━━━━━ The data ━━━━━

-- ==== Sys2Proof/Machine/Flags.lean ====
section
/-! DEFINITION. The result records: the status codes (R117) and the two flags of the block, `nak` and
`has_payload` (R44, R116), with the record each outcome delivers (R222 to R238). -/

namespace Sys2Proof.Machine

/-- R117: the numbers of the statuses, 3 bits. -/
def statusCode : Status → BitVec 3
  | .ok => 0
  | .nak => 1
  | .timeout => 2
  | .transport => 3
  | .refused => 4

/-- R111: the numbers of the event tags, 2 bits. -/
def evTagCode : EvTag → BitVec 2
  | .packet => 0
  | .sentence => 1
  | .unknown => 2

/-- A result with no payload and no event: `nak` is 1 exactly when the status is `S_NAK` (R116). -/
def bareResult (st : Status) : Result :=
  { status := st, nak := st == .nak, hasPayload := false
    evTag := none, msgId := none, data := [], raw := [], ts := none }

/-- R222, R229: `S_OK` with nothing to carry. -/
def okResult : Result := bareResult .ok
/-- R229, R230, R332: `S_NAK`. -/
def nakResult : Result := bareResult .nak
/-- R224 `TimeoutResult`. -/
def timeoutResult : Result := bareResult .timeout
/-- R237. -/
def transportResult : Result := bareResult .transport
/-- R221, R336. -/
def refusedResult : Result := bareResult .refused

/-- R227 `EventResult(e)`. `data` is the event's bytes, all of them. R60 sizes the `rsp` payload at 4106 bytes, and a run of
unknown bytes may be longer (`READ_MAX + 1`, R27, R62): such a run is delivered whole too, as R116 and R227 write it
(DESIGN CHOICE, log entry 21). -/
def eventResult : Event → Result
  | .casicPacket m p ts raw =>
    { status := .ok, nak := false, hasPayload := true
      evTag := some .packet, msgId := some m, data := p, raw := raw, ts := some ts }
  | .nmeaSentence bs ts =>
    { status := .ok, nak := false, hasPayload := true
      evTag := some .sentence, msgId := none, data := bs, raw := [], ts := some ts }
  | .unknownBytes bs ts =>
    { status := .ok, nak := false, hasPayload := true
      evTag := some .unknown, msgId := none, data := bs, raw := [], ts := some ts }

/-- R228 `PacketResult(e)` of a packet's identifier, payload and timestamp. -/
def packetResult (m : MsgId) (p : Bytes) (ts : Time) : Result :=
  { status := .ok, nak := false, hasPayload := true
    evTag := some .packet, msgId := some m, data := p, raw := [], ts := some ts }

/-- R230: the reply to a poll; the record gives no `ev_tag`. -/
def replyResult (m : MsgId) (p : Bytes) (ts : Time) : Result :=
  { status := .ok, nak := false, hasPayload := true
    evTag := none, msgId := some m, data := p, raw := [], ts := some ts }

/-- R116 `len`, 16 bits: the length of `data`. The spec does not state it for a `data` of more than 65535 bytes, which
no 16-bit number counts: there it is a free value (DESIGN CHOICE, log entry 21). -/
def resultLen (r : Result) : BitVec 16 :=
  if r.data.length ≤ 65535 then BitVec.ofNat 16 r.data.length else Config.lenBeyond r.data.length

/-- R44, R118: the source's reading of a poll's result. -/
def pollSuccess (r : Result) : Bool := r.hasPayload
/-- R44, R118: the third outcome. -/
def pollTimeout (r : Result) : Bool := !r.hasPayload && !r.nak

end Sys2Proof.Machine
end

━━━━━

Aim of the exercise = Quote exactly the first line of the data and every line after it through the one holding "statuses, 3 bits. -/".

Written reply =
-- ==== Sys2Proof/Machine/Flags.lean ====
section
/-! DEFINITION. The result records: the status codes (R117) and the two flags of the block, `nak` and
`has_payload` (R44, R116), with the record each outcome delivers (R222 to R238). -/

namespace Sys2Proof.Machine

/-- R117: the numbers of the statuses, 3 bits. -/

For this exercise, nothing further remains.